* [What this task involves]: Write out the following listing's lines from the one with "def State.accTouch (s" to the one with "else s.physByte pa)", exactly, with both included and no others.
_ _ _ _
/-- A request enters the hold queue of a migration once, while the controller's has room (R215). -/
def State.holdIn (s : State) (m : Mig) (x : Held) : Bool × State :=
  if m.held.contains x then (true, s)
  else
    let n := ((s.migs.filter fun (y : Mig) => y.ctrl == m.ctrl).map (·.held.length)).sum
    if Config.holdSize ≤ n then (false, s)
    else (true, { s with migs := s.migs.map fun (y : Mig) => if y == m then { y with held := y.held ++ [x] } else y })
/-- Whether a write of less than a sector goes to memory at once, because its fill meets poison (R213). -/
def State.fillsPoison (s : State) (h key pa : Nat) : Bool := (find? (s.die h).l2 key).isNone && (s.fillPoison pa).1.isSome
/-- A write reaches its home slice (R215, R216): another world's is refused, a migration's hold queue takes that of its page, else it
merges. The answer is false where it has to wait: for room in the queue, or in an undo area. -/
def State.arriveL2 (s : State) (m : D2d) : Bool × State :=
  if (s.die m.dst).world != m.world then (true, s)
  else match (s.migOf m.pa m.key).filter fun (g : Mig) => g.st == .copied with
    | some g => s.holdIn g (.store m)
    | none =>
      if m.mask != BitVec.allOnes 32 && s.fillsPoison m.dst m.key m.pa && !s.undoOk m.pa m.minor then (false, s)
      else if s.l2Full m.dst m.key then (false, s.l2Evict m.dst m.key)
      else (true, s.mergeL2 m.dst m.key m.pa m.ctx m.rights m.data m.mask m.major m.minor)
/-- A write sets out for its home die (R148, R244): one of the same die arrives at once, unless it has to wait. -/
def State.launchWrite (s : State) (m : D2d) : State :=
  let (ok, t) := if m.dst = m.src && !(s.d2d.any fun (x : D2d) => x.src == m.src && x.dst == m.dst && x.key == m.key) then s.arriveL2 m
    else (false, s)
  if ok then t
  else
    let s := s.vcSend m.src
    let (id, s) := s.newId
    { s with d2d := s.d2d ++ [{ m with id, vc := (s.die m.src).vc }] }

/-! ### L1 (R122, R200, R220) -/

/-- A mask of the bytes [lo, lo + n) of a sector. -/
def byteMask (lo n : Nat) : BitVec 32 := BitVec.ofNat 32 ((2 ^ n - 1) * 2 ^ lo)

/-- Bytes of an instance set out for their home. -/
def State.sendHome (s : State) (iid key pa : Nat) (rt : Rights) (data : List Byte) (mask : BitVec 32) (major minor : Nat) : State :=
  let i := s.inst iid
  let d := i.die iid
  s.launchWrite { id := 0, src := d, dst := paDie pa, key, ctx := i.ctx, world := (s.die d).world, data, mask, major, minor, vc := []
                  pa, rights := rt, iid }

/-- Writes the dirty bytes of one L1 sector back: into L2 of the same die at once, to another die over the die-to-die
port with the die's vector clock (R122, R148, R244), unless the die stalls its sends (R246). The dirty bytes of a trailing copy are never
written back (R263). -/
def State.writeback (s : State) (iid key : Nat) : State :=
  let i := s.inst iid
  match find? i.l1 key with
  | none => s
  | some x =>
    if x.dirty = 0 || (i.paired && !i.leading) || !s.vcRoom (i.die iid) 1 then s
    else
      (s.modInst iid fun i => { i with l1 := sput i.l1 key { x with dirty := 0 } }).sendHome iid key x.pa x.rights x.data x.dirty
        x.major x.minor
_ _ _ _
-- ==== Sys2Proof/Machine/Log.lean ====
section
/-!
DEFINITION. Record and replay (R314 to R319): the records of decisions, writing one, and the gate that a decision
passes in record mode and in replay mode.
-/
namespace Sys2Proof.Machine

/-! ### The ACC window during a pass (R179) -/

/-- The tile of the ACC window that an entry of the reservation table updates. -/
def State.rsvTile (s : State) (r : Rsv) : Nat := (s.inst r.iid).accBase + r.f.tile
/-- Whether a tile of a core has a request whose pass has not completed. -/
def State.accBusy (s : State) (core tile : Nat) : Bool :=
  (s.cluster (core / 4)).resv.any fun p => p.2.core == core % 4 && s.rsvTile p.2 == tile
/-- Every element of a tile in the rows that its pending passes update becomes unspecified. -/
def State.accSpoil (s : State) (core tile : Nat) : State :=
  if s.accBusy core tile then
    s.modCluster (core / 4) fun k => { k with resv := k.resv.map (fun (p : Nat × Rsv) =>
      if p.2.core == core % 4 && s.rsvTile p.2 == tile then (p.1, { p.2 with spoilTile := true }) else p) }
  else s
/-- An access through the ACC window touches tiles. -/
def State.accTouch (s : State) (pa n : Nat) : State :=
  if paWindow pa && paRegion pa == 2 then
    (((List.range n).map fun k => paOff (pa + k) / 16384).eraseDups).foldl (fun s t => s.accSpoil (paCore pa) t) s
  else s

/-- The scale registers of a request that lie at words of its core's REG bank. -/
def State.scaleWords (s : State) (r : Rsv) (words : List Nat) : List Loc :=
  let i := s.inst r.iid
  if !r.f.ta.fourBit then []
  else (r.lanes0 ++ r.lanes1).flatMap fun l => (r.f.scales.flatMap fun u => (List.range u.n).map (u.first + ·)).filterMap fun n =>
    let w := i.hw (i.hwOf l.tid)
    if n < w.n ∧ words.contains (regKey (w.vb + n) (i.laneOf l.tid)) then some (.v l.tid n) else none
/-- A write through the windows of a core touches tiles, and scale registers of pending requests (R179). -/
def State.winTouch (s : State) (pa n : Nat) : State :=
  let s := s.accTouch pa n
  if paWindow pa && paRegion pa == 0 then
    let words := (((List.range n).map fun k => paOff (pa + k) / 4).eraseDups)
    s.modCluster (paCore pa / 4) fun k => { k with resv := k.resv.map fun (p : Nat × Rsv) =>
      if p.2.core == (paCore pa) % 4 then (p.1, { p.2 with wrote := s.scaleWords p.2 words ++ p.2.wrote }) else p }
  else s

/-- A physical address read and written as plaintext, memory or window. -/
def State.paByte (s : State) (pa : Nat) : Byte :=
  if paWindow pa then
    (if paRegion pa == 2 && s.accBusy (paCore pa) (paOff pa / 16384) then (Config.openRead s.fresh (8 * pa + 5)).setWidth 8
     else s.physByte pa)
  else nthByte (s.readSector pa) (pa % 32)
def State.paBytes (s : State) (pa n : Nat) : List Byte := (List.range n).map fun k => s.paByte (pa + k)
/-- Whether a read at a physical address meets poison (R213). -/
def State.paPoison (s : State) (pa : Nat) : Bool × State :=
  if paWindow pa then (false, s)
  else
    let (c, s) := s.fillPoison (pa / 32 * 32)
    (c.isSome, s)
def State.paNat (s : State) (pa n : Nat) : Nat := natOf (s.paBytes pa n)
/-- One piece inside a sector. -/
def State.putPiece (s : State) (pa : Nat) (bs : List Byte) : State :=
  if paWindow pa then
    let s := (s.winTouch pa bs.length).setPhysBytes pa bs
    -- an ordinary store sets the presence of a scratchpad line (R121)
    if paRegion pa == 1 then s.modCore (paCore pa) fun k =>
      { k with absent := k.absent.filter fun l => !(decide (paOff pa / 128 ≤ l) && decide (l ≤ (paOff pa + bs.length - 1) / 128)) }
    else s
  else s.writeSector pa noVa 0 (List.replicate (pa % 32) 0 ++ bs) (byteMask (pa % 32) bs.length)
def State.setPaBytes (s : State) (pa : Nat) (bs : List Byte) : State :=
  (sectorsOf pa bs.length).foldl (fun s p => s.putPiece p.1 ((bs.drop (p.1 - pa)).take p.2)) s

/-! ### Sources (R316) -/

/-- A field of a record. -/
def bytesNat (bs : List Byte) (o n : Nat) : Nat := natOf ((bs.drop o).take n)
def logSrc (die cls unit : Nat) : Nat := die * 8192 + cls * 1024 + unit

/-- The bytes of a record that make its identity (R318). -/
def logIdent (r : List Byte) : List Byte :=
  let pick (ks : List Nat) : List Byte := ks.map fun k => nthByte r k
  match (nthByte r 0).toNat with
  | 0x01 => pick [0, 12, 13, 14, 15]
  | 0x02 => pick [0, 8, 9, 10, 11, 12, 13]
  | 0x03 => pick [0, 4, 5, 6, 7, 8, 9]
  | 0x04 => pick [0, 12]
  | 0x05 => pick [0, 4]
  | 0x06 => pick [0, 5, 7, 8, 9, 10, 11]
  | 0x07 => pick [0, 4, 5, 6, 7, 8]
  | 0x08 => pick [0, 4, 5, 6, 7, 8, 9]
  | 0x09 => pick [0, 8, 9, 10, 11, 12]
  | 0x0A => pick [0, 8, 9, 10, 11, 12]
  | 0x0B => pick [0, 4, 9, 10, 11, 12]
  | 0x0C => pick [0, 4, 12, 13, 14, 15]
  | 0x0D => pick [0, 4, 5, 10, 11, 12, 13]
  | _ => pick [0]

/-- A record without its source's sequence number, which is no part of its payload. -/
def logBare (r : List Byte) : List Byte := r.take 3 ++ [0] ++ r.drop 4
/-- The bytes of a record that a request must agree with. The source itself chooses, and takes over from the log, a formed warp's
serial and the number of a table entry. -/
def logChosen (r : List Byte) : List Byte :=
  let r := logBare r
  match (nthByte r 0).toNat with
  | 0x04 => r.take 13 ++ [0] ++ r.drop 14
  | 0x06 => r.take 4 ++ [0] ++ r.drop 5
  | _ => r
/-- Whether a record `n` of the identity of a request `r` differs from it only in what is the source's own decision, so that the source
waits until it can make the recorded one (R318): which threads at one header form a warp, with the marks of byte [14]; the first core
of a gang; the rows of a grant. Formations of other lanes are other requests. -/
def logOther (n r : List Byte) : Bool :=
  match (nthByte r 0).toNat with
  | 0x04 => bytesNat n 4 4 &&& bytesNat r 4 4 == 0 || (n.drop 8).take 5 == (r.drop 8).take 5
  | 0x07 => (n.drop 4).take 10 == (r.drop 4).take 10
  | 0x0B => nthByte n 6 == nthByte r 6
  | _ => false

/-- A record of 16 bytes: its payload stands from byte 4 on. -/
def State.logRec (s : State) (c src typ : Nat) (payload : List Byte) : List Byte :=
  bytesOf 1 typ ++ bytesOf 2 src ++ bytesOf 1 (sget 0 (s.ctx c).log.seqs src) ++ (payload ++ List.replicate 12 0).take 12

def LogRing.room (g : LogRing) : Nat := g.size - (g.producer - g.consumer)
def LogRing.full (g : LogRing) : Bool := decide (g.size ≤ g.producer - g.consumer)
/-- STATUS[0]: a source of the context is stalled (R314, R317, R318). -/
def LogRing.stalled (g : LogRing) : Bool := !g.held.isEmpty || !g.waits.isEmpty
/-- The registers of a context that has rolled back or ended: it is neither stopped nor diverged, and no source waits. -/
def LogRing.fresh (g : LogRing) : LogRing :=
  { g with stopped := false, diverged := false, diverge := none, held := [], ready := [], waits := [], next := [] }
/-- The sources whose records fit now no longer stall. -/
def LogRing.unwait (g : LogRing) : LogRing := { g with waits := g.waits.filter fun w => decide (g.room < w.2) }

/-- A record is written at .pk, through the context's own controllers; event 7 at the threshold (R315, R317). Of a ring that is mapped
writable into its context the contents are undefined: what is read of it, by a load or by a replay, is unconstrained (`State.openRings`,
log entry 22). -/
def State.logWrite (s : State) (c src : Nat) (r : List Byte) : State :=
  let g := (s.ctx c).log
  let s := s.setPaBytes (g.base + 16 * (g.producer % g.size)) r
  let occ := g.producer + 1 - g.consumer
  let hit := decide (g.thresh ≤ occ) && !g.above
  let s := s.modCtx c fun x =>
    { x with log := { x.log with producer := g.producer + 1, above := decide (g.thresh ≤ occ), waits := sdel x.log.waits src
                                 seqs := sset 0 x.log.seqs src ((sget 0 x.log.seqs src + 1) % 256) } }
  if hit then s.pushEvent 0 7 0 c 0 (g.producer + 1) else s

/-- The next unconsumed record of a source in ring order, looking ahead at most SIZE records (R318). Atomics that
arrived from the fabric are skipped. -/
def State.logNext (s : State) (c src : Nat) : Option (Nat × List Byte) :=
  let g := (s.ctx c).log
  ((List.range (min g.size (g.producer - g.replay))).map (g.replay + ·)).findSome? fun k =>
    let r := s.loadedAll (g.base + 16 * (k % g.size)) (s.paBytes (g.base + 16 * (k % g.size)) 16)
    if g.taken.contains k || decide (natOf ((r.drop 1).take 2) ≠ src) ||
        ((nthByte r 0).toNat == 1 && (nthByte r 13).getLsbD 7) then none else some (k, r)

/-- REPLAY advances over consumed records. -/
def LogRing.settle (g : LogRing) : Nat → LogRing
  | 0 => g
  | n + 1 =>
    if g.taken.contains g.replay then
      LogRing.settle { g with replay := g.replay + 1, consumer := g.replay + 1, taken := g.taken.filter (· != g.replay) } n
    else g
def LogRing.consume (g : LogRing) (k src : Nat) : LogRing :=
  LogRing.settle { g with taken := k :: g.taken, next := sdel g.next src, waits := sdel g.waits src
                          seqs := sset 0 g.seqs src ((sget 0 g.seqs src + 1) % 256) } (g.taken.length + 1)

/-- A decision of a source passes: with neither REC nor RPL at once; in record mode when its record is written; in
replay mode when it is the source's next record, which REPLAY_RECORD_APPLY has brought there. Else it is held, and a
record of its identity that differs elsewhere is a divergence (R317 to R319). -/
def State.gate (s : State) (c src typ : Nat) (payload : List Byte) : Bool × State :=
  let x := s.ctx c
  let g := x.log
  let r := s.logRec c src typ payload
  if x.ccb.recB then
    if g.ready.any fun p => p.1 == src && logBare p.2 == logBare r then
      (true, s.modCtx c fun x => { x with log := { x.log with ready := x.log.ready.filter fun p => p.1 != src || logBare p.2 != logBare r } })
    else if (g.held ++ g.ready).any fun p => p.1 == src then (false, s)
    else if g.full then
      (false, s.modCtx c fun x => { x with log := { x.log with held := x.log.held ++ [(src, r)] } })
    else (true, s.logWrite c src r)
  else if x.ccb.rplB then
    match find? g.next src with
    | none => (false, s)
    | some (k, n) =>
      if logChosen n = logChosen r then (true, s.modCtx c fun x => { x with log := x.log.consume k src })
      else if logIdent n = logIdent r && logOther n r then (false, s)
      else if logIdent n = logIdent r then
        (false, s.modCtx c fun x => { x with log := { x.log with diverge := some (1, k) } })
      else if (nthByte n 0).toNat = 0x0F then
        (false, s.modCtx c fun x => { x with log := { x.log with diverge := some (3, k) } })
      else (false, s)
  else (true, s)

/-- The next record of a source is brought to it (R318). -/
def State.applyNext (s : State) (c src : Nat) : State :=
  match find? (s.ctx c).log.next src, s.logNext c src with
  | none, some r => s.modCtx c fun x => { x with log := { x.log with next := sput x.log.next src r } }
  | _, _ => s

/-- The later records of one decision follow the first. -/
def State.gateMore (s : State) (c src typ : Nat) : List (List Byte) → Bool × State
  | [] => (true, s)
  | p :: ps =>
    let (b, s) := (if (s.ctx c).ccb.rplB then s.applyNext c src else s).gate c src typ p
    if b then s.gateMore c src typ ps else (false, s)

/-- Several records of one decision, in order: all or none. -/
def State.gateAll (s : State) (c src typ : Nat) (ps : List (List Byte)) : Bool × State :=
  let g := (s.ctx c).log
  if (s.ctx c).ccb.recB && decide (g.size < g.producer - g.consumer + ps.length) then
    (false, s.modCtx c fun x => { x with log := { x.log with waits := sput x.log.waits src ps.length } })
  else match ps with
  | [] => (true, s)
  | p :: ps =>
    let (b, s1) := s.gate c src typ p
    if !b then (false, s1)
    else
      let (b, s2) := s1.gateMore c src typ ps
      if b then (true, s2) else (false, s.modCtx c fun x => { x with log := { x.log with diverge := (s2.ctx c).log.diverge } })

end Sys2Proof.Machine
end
_ _ _ _
* [Answer area]:
def State.accTouch (s : State) (pa n : Nat) : State :=
  if paWindow pa && paRegion pa == 2 then
    (((List.range n).map fun k => paOff (pa + k) / 16384).eraseDups).foldl (fun s t => s.accSpoil (paCore pa) t) s
  else s

/-- The scale registers of a request that lie at words of its core's REG bank. -/
def State.scaleWords (s : State) (r : Rsv) (words : List Nat) : List Loc :=
  let i := s.inst r.iid
  if !r.f.ta.fourBit then []
  else (r.lanes0 ++ r.lanes1).flatMap fun l => (r.f.scales.flatMap fun u => (List.range u.n).map (u.first + ·)).filterMap fun n =>
    let w := i.hw (i.hwOf l.tid)
    if n < w.n ∧ words.contains (regKey (w.vb + n) (i.laneOf l.tid)) then some (.v l.tid n) else none
/-- A write through the windows of a core touches tiles, and scale registers of pending requests (R179). -/
def State.winTouch (s : State) (pa n : Nat) : State :=
  let s := s.accTouch pa n
  if paWindow pa && paRegion pa == 0 then
    let words := (((List.range n).map fun k => paOff (pa + k) / 4).eraseDups)
    s.modCluster (paCore pa / 4) fun k => { k with resv := k.resv.map fun (p : Nat × Rsv) =>
      if p.2.core == (paCore pa) % 4 then (p.1, { p.2 with wrote := s.scaleWords p.2 words ++ p.2.wrote }) else p }
  else s

/-- A physical address read and written as plaintext, memory or window. -/
def State.paByte (s : State) (pa : Nat) : Byte :=
  if paWindow pa then
    (if paRegion pa == 2 && s.accBusy (paCore pa) (paOff pa / 16384) then (Config.openRead s.fresh (8 * pa + 5)).setWidth 8
     else s.physByte pa)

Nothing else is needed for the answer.